::: DATA IN THIS EXERCISE

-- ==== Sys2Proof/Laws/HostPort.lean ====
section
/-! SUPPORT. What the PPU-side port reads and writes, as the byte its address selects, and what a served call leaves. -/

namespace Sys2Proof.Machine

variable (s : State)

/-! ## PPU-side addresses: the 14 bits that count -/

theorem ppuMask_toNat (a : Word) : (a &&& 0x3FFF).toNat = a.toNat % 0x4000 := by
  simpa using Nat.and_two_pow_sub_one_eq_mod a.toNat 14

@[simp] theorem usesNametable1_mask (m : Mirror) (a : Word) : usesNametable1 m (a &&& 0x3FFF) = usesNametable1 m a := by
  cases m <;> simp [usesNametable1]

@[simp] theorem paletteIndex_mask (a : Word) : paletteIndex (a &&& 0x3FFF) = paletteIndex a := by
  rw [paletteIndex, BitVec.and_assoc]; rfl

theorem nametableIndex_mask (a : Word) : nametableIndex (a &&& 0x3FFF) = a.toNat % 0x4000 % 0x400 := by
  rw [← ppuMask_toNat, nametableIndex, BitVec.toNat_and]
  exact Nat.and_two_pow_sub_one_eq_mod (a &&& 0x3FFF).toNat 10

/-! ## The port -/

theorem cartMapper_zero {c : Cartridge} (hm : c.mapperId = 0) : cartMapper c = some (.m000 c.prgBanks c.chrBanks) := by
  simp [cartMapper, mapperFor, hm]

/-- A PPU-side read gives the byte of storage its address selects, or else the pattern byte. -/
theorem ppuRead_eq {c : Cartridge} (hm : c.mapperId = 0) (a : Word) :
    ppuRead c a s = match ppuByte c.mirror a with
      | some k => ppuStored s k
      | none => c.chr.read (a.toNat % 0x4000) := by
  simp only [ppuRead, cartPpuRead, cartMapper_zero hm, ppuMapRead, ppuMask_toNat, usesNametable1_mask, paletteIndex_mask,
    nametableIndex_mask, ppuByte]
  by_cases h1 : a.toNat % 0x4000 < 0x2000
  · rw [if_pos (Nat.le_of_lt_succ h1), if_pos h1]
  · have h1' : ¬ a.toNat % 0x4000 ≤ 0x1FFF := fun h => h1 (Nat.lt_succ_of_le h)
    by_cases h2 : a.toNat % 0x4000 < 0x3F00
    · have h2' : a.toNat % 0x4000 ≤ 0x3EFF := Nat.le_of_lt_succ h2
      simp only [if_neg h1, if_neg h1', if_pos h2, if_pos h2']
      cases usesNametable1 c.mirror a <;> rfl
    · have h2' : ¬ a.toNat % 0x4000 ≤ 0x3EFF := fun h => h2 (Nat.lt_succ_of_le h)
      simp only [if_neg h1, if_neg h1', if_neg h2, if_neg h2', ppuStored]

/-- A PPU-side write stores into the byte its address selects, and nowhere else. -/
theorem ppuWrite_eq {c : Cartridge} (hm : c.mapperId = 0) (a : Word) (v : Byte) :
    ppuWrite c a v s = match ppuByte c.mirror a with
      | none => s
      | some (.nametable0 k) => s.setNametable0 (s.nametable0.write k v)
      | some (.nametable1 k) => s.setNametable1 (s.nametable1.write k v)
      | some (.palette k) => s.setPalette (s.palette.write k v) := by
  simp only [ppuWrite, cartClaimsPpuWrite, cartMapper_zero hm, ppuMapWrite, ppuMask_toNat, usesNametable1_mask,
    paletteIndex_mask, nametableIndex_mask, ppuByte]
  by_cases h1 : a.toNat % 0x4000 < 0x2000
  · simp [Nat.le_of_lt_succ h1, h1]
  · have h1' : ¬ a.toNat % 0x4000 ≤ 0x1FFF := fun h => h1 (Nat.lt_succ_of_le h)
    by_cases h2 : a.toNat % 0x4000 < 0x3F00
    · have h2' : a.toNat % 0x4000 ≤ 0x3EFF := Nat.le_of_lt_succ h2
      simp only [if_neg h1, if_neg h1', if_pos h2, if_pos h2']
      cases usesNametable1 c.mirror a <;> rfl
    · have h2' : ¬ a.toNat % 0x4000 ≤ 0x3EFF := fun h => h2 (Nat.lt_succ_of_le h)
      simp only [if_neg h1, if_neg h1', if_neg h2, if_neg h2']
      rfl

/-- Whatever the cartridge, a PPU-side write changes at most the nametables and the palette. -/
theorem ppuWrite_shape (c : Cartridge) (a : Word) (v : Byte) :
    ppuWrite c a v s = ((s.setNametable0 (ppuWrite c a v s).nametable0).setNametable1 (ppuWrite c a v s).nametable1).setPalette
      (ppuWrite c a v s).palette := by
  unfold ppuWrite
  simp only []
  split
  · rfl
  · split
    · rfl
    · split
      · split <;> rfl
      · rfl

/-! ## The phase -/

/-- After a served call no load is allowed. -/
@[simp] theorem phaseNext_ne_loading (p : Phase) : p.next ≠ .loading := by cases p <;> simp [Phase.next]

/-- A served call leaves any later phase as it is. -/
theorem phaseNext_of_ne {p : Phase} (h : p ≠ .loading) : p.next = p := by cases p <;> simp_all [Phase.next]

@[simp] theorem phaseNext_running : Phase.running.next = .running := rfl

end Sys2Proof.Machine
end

::::::

WHAT TO WORK ON –
Word for word, repeat the data from its first line through the line with "theorem ppuMask_toNat (a", including both of those lines and no others.

RESPONSE TO THE TASK –
-- ==== Sys2Proof/Laws/HostPort.lean ====
section
/-! SUPPORT. What the PPU-side port reads and writes, as the byte its address selects, and what a served call leaves. -/

namespace Sys2Proof.Machine

variable (s : State)

/-! ## PPU-side addresses: the 14 bits that count -/

theorem ppuMask_toNat (a : Word) : (a &&& 0x3FFF).toNat = a.toNat % 0x4000 := by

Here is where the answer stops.